NetApp’s Intelligent Data Management Enables AI
While NetApp is typically known as a data storage company, it also has a hand in generative AI, said Matt Lawson, director of solution engineering at the company.
“The new gold rush is data,” he said. “Data on your institutions is one of your most valuable assets that you have to manage. Your AI strategy is really a subset of your data strategy, because data is foundational to being able to do AI.”
NetApp helps organizations, including higher education institutions, organize and manage their data in an intelligent way.
“Once organizations kind of view intelligent data infrastructure as their approach to managing data, it helps them elevate their approach to data management beyond just storing data to unlocking data to its full potential to achieve the mission and objectives of the organization, including unlocking AI,” Lawson said.
Cost and security are major factors in how higher education institutions choose their data management strategies, and Lawson said NetApp helps colleges and universities select “the right technology for the right workload at the right cost,” all with a layered security approach.
“One of the key things about AI projects is the ability to move data seamlessly,” he said. “It’s also the ability to have traceability, so as data gets exposed to generative AI, you know what data was used to train the model.”
Relationships Matter in Developing a Well-Rounded AI Strategy
Creating an intelligent and secure generative AI platform requires a holistic approach, which is often made possible through industry partnerships. NVIDIA and NetApp work together: NetApp provides the infrastructure to deploy NVIDIA’s intelligent chatbots, which enhances data traceability.
“You can actually see where that data is coming from when a user gets an answer back from the LLM, or you can ensure that when you’re incorporating your private data into the responses of the LLM, you’re not exposing your private data to the big, bad internet of the world,” Lawson said.
CDW can act as a partner to bring all parties together with additional expertise in a space that many IT professionals are still trying to figure out, said Bryan Scott, senior business development manager in CDW’s Digital Velocity group.
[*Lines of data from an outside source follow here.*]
-- ==== Sys2Proof/Syntax.lean ====
section
/-! DEFINITION. The commands the block takes: one constructor per row of the opcode table, and the records their
operands are given in. What the outside supplies at a row's moment (a received message, a sample, a measured
voltage, the outcome of a waveform the state does not hold) is an operand. -/

namespace Sys2Proof

/-- A firmware image as the boot ROM or the firmware reads it from flash (R486): what its header declares and
whether its signature verifies. -/
structure ImageView where
  magicOk : Bool
  version : Nat
  stateFormat : Nat
  length : Nat
  secver : Nat
  keyIndex : Nat
  sigOk : Bool
  deriving DecidableEq, Repr

/-- What a command meets outside the device while it runs: whether the read of its request fails (R591), what a
read of a ring's consumer offset returns (none when it fails), the bytes it reads from host memory, the level of its
port's DRVFLT, the flash image it checks, and the tamper sources active (bit k for source k). -/
structure CmdIo where
  readFails : Bool
  consumer : Option Nat
  data : Option Bytes
  drvfltLow : Bool
  image : Option ImageView
  tamperActive : Nat
  deriving DecidableEq, Repr

/-- Who sent a mailbox command and where its answer goes (R438): pod, lane, user tag, response address and space,
the completion-event bit, and what it meets outside. gone: a reset has ended or silenced the command while an engine still
worked for it (R462, R533), so that no record of it is written; a command arrives with it false. -/
structure Caller where
  pod : Nat
  lane : Nat
  tag : Word
  respAddr : Word
  respMax : Nat
  raise : Bool
  gone : Bool
  io : CmdIo
  deriving DecidableEq, Repr

/-- The two sample synthesizers (R76). -/
inductive Synth where
  | a | b
  deriving DecidableEq, Repr

/-- The outcome of a calibration (R69, R86): which of the four lanes passed and their aperture offsets in ps. -/
structure CalResult where
  pass : Nat
  apertures : List Int
  deriving DecidableEq, Repr

/-- The three PCIe resets of R533. -/
inductive PcieReset where
  | perst | hot | linkDown
  deriving DecidableEq, Repr

/-- What start-up finds outside the state (R487, R488, R490): the two selector copies (sequence number and slot),
the two images, and whether the entropy source's start-up tests pass. -/
structure BootView where
  selA : Option (Nat × Nat)
  selB : Option (Nat × Nat)
  img0 : Option ImageView
  img1 : Option ImageView
  entropyPass : Bool
  badCeilings : List Nat
  badRecords : List Nat
  badLins : List Nat
  deriving DecidableEq, Repr

/-- The post-detection signal-to-noise ratio that a receiver reports for one stream of a frame (R127): as the stream would be
under a number of streams (R583), by carrier from 15 on, in 1/256 dB. -/
structure SnrObs where
  streams : Nat
  stream : Nat
  db : List Int
  deriving DecidableEq, Repr

/-- A frame body as the receiver delivers it (R127, R140, R209): its decoded octets, the units a poisoned word reaches (R341),
the syndrome flag of each codeword, the signal-to-noise ratios reported, and whether the read of the map it names failed (R165,
R175). -/
structure RxBody where
  data : Bytes
  poison : List Nat
  syndrome : List Bool
  snr : List SnrObs
  mapFail : Bool
  deriving DecidableEq, Repr

/-- A lane transmit FIFO that falls short (R57): its lane, and whether the shortfall is a poisoned word (R282). -/
structure TxShort where
  lane : Nat
  parity : Bool
  deriving DecidableEq, Repr

/-- A preamble detected (R66, R130): the sample count of the frame start, and the frame gain of each lane in 0.5 dB units. -/
structure PreambleSeen where
  start : Nat
  gains : List Int
  deriving DecidableEq, Repr

/-- What the reads for a transmission return (R165, R281, R282): the frames whose stored words fail, and whether the read of the
map fails. -/
structure TxReads where
  poison : List Nat
  mapFail : Bool
  deriving DecidableEq, Repr

/-- A bin that a receive FFT gives (R182): carrier, branch from 0, real and imaginary part, in units of 2^-40. -/
structure Bin where
  carrier : Nat
  branch : Nat
  re : Int
  im : Int
  deriving DecidableEq, Repr

/-- One symbol of the grid as the canceller sees it (R187, R193): the sample count of its grid point, the victim's receive bins,
the aggressor's, and whether a coefficient read of the pair fails parity (R191). -/
structure CancSymbol where
  at_ : Nat
  victim : List Bin
  aggressor : List Bin
  parity : Bool
  deriving DecidableEq, Repr

/-- One input sample of a chain (R64, R68, R88). A lane's: the sample after the tap front's decimation, in the 16-bit codes of R64;
the servo term aligned with it, in the same units at the lane input and a gain of 0 dB; the converter samples it stands for. A charge
or voltage input's: its code (R386, R388). A temperature input's: v_on, and the first of codes v_off where offset cancel measures one,
both in the LSB of R386 (R387). -/
structure TapSample where
  value : Int
  servo : Int := 0
  codes : List Int := []
  deriving DecidableEq, Repr

/-- A group of a chain that a bank swap may take effect at (R114): the chain, and the sample count of the group's first sample. -/
structure BankSwap where
  chain : Nat
  first : Nat
  deriving DecidableEq, Repr

/-- An I2C bus held low (R407): its port, and whether SDA is held, else SCL. -/
structure BusHeld where
  port : Nat
  sda : Bool
  deriving DecidableEq, Repr

/-- The rest of a chunk (R369): the status octet and the bytes of the slot's stream. -/
structure ChunkBody where
  sstat : Nat
  data : Bytes
  deriving DecidableEq, Repr

/-- The host-memory accesses of a cipher descriptor (R311, R319). -/
structure DescIo where
  descFails : Bool
  readFails : Bool
  data : Bytes
  deriving DecidableEq, Repr

/-- One excitation pulse of a scan frame (R384, R392): the input, and whether the source held its current. -/
structure ScanCode where
  input : Nat
  compliant : Bool
  deriving DecidableEq, Repr

/-- A pulse of a localisation source (R400). -/
structure PdPulse where
  pre : List Int
  window : List Int
  deriving DecidableEq, Repr

/-- One slot position of a received frame or chunk (R354): label, SSTAT and its words. -/
structure SlotRxIn where
  k : Nat
  label : Nat
  sstat : Nat
  data : Bytes
  deriving DecidableEq, Repr

/-- A received Skeluz frame (R353, R354, R358): row 0, the arrival t2 past the device time of the moment in 2^-32 s
(under one sample period), and the slots; a position not listed carries LABEL 0 and nothing. -/
structure TrunkRx where
  mfi : Nat
  lane : Nat
  time : Nat
  tq : Nat
  lstat : Nat
  node : Nat
  echoTime : Nat
  echoDelay : Nat
  fine : Nat
  slots : List SlotRxIn
  deriving DecidableEq, Repr

/-- A mirror record (R370), by its kind 1 to 7. The manual gives no byte layout for their content. -/
inductive MirrorRec where
  /-- 1: endpoint, state code (0 Free, 1 Joining, 2 Reachable, 3 Unreachable), port, pod, EUI-64, cipher slots -/
  | endpoint (ep state port pod eui : Nat) (txSlot rxSlot : Option Nat)
  /-- 2: a tone-map record (R175) of a port, endpoint, direction and map -/
  | toneMap (port ep dir mapId generation streams gi rate flags : Nat) (loading feedback : Bytes) (infoBits : Nat)
  /-- 3: the active tree version of a port: parents by endpoint -/
  | tree (port version : Nat) (parents : List (Nat × Nat))
  /-- 4: next transmit and next expected sequence number of an endpoint and class -/
  | seqs (port ep cls next expected : Nat)
  /-- 5: neighbour counter, degraded state and d_rt -/
  | neighbour (port ep counter : Nat) (degraded : Bool) (dRt : Option Nat)
  /-- 6: beacon_seq and nominal start of a port -/
  | beacon (port seq start : Nat)
  /-- 7: configuration applied by a mailbox command: its pod, code and request -/
  | config (pod code : Nat) (req : Bytes)
  deriving DecidableEq, Repr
Within this group, CDW has developed an AI Center of Excellence that combines expertise from CDW partners and internal experts and helps organizations develop their own AI environments.
In education, Scott said, scalability is vital to meeting the needs of ever-growing environments, and these partnerships can meet the complex needs of institutions of all sizes.
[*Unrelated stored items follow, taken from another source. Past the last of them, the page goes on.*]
-- ==== Sys2Proof/Machine/StateCipher.lean ====
section
/-! DEFINITION. State of the cipher engine (11) and of the check-value units (12). -/

namespace Sys2Proof.Machine

/-- A key in a slot (R298): its bytes, 16 or 32, and its usage bits. -/
structure Key where
  bytes : Bytes
  usage : BitVec 8
  deriving DecidableEq, Repr

/-- The nonce counter of a page (R300, R302). -/
structure PageNonce where
  counter : Nat := 0
  /-- both persisted copies of the ceiling failed at start -/
  failed : Bool := false
  deriving DecidableEq, Repr

/-- A cipher ring (R312 to R316). -/
structure CphRing where
  base : BitVec 52 := 0
  sizeLog2 : BitVec 5 := 0
  cmplBase : BitVec 58 := 0
  cmplLog2 : BitVec 5 := 0
  prod : BitVec 32 := 0
  cons : BitVec 32 := 0
  errStatus : BitVec 16 := 0
  held : Bool := false
  fault : Bool := false
  enable : Bool := false
  cmplCons : BitVec 32 := 0
  cmplProd : BitVec 32 := 0
  /-- frame outcome records that jobs of the ring may still produce: room kept for them (R311) -/
  owed : Nat := 0
  /-- the descriptor at CONS has been found to need room for two records (R311) -/
  waitsTwo : Bool := false
  deriving DecidableEq, Repr

/-- How a job ended: its status, the bytes written to dst (or of the sealed unit), the nonce and the flight. -/
structure JobEnd where
  status : Status
  bytesOut : Nat
  nonce : Bytes
  flight : Nat
  deriving DecidableEq, Repr

/-- A descriptor taken whose record is not yet written (R299, R318). -/
structure Job where
  pod : Nat
  ring : Nat
  /-- its count in the ring -/
  idx : Nat
  desc : Bytes
  data : Bytes
  aad : Bytes
  /-- the flight of a frame seal -/
  flight : Option Nat
  /-- pipeline and key once started (R299), and the hardware nonce issued -/
  pipe : Nat := 0
  key : Option Key := none
  nonce : Bytes := []
  ended : Option JobEnd := none
  deriving DecidableEq, Repr

/-- CPH_ENTROPY_STATUS and the entropy source (R320, R321). -/
structure Entropy where
  failCount : BitVec 16 := 0
  failSeen : Bool := false
  healthy : Bool := false
  /-- the start-up tests have passed since reset -/
  passed : Bool := false
  /-- the time of the next repeat of the tests after a failure -/
  retestAt : Nat := 0
  deriving DecidableEq, Repr

/-- The cipher engine (11). -/
structure Cipher where
  /-- keys by 64 * page + slot; an unlisted slot is empty (R297) -/
  slots : Table Key := []
  pages : Table PageNonce := []
  instanceId : BitVec 16 := 0
  /-- instance identifiers that the part has been given (R302) -/
  usedIds : List Nat := []
  /-- the broadcast transmit slot of a pod (R327) -/
  bcast : Table Nat := []
  /-- rings by 4 * pod + r -/
  rings : Table CphRing := []
  /-- jobs in the order taken -/
  jobs : List Job := []
  /-- blocks since the last reseed, by pipeline (R320) -/
  blocks : Table Nat := []
  entropy : Entropy := {}
  deriving DecidableEq, Repr

/-- A check-value DMA job (R342). -/
structure ChkDma where
  caller : Caller
  req : Bytes
  deriving DecidableEq, Repr

/-- A check-value context (R331 to R334). -/
structure ChkCtx where
  poly : Word := 0x04C11DB7
  init : Word := 0xFFFFFFFF
  xorout : Word := 0xFFFFFFFF
  value : Word := 0
  result : Word := 0
  seq : Word := 0
  dataId : BitVec 16 := 0
  widthM1 : BitVec 6 := 31
  alive : BitVec 2 := 0
  foldId : Bool := false
  foldSeq : Bool := false
  refin : Bool := false
  refout : Bool := false
  preset : BitVec 4 := 1
  fails : BitVec 16 := 0
  lost : BitVec 16 := 0
  stale : BitVec 16 := 0
  poisonSeen : Bool := false
  writeRejected : Bool := false
  failSeen : Bool := false
  done : Bool := false
  /-- the pod it is assigned to, and the slot of that pod's window -/
  pod : Nat := 0
  window : Option Nat := none
  /-- the stream bound: endpoint, and whether it is a receive stream -/
  bound : Option (Nat × Bool) := none
  dma : Option ChkDma := none
  deriving DecidableEq, Repr

end Sys2Proof.Machine
end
“It’s going to be critical to have the infrastructure to continue to support the complexity as it increases,” Scott said. “When we work together, we’re allowed to ensure secure and compliant data so that institutions, regardless of size, can benefit from AI innovation without prohibitive costs or variables.”
Institutions Should Invest in Future AI Technologies Now
As generative AI evolves, its potential use cases in higher education continue to grow. Panelists were asked how they see the role of AI evolving over the next few years and what institutions can do now to prepare.
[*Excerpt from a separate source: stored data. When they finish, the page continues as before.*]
-- ==== Sys2Proof/Machine/StateTrunk.lean ====
section
/-! DEFINITION. State of the trunk, the slot interchange and the redundant pair (13, 20 R543 to R548). -/

namespace Sys2Proof.Machine

/-- The modes of a trunk lane (R348). -/
inductive TrunkMode where
  | off | skeluz | ethernet
  deriving DecidableEq, Repr

/-- The settings of trunk.configure (R379). -/
structure TrunkCfg where
  mode : TrunkMode := .off
  nodeId : BitVec 16 := 0
  sdExp : Nat := 4
  ethFlags : BitVec 3 := 0
  vlan : BitVec 16 := 0
  asymPs : Int := 0
  dstMac : Nat := 0
  srcMac : Nat := 0
  deriving DecidableEq, Repr

/-- What a receiver remembers of one slot: its last three labels and RDI bits, newest first, the defects present and,
in Ethernet mode, the last chunk (R359, R369). -/
structure SlotRx where
  labels : List Nat := []
  rdis : List Bool := []
  ais : Bool := false
  uneq : Bool := false
  plm : Bool := false
  rdi : Bool := false
  chunkSeq : BitVec 16 := 0
  chunkAt : Nat := 0
  deriving DecidableEq, Repr

/-- A trunk lane (R348 to R361, R374, R375). -/
structure TrunkLane where
  cfg : TrunkCfg := {}
  -- received overhead
  peerLane : BitVec 3 := 0
  peerRole : BitVec 2 := 0
  peerFixed : Bool := false
  peerNode : BitVec 16 := 0
  dlDiscards : BitVec 16 := 0
  mfi : BitVec 8 := 0
  -- defects and their W1C bits
  sd : Bool := false
  fifoSeen : Bool := false
  sdSeen : Bool := false
  rdiSeen : Bool := false
  lofSeen : Bool := false
  losSeen : Bool := false
  cwLock : Bool := false
  inFrame : Bool := false
  rdi : Bool := false
  lof : Bool := false
  los : Bool := false
  rdis : List Bool := []
  -- FEC (R375)
  corrected : BitVec 32 := 0
  uncorrectable : BitVec 32 := 0
  -- time transfer (R358)
  delayValid : Bool := false
  delay : BitVec 32 := 0
  /-- TIME of the newest frame received and its arrival t2 -/
  rxTime : Word := 0
  rxAt : Word := 0
  /-- times since which the receiver has been out of frame, in frame, and with signal and lock (R359) -/
  oofSince : Option Nat := none
  inFrameSince : Nat := 0
  goodSince : Option Nat := none
  slots : Table SlotRx := []
  /-- the lane restarts: every slot fails until UP (R379) -/
  restart : Bool := false
  /-- transmit: the next chunk number by slot; PAUSE holds sending until a time -/
  chunkTx : Table (BitVec 16) := []
  pauseUntil : Nat := 0
  /-- every slot of the lane fails for the frame in progress, and AIS is sent in the next frame (R361) -/
  rxShort : Bool := false
  txShort : Bool := false
  deriving DecidableEq, Repr

/-- A connection entry (R362). -/
structure TsiEntry where
  txType : Nat := 0
  txFlags : Nat := 0
  txArg : Nat := 0
  txPod : Nat := 0
  rxType : Nat := 0
  rxFlags : Nat := 0
  rxArg : Nat := 0
  deriving DecidableEq, Repr

/-- A page of the slot interchange (R362, R367). -/
structure TsiPage where
  entries : Table TsiEntry := []
  fixed : Bool := false
  deriving DecidableEq, Repr

/-- A packet or block waiting in a slot stream: its pod and its bytes. -/
structure StreamItem where
  pod : Nat
  isPacket : Bool
  data : Bytes
  deriving DecidableEq, Repr

/-- A slot stream toward the trunk: items waiting, and the bytes of the first already sent (R355, R356). -/
structure SlotStream where
  items : List StreamItem := []
  sent : Nat := 0
  deriving DecidableEq, Repr

/-- PAIR_ROLE (R376). -/
inductive PairRole where
  | unpaired | active | standby | failing
  deriving DecidableEq, Repr

/-- The redundant pair (R370 to R373, R543 to R548). -/
structure Pair where
  role : PairRole := .unpaired
  /-- the role and the automatic-switchover flag of pair.configure that apply at a boundary -/
  next : Option (PairRole × Bool × Nat) := none
  auto : Bool := false
  peerReady : Bool := false
  /-- consecutive mirror frames with role failing -/
  failingRun : Nat := 0
  /-- time since which every mirror lane is in LOS or LOF -/
  mirrorLost : Option Nat := none
  /-- PAIR_HB_IN has stopped: the peer's loss is confirmed (R544) -/
  hbLost : Bool := false
  /-- the frame from which role failing is sent (R373, R545); the standby's boundary lies two frames later -/
  failFrom : Option Nat := none
  /-- boundary of a takeover, and of a planned switch -/
  takeover : Option Nat := none
  planned : Option Nat := none
  /-- the MACs are silent: shadow mode (R546), or the boundary of a failing device has passed (R545) -/
  shadow : Bool := false
  deriving DecidableEq, Repr

/-- The trunk and the slot interchange. -/
structure Trunk where
  lanes : Table TrunkLane := []
  page0 : TsiPage := {}
  page1 : TsiPage := {}
  activePage : Bool := false
  commitCount : BitVec 16 := 0
  switchMfi : BitVec 8 := 0
  switched : Bool := false
  commitDone : Bool := false
  /-- the boundary F of a commit that waits, in 125 us frame numbers of the timebase -/
  commitAt : Option Nat := none
  /-- the copy of R365 is in progress -/
  copying : Bool := false
  streams : Table SlotStream := []
  /-- MFI of the next transmitted frame, and the last boundary at which frames started (R351, R353) -/
  txMfi : BitVec 8 := 0
  lastFrame : Option Nat := none
  /-- feed discards in the frame in progress, one event per frame (R377 e = 8), by lane -/
  discardRun : List Nat := []
  pair : Pair := {}
  deriving DecidableEq, Repr

end Sys2Proof.Machine
end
All panelists agreed that generative AI will have an impact on teaching and learning, providing more personalized experience for students.
“I think the opportunity is huge in terms of student success,” Lawson said. “How do we embrace this as a tool to go further faster in education, and to further student success and help them achieve?”
Scott said that achieving the personalized educational experiences that AI can provide is incumbent on having the right infrastructure in place to support the technology.
“Institutions really need to invest in the infrastructure necessary to support the AI applications now,” he said. “There are hardware needs and there’s going to be some software needs. When we’re able to work together, we can put together the full set of solutions — whether it be infrastructure needs or data management — to ensure that institutions maximize their investments. But it needs to start now.”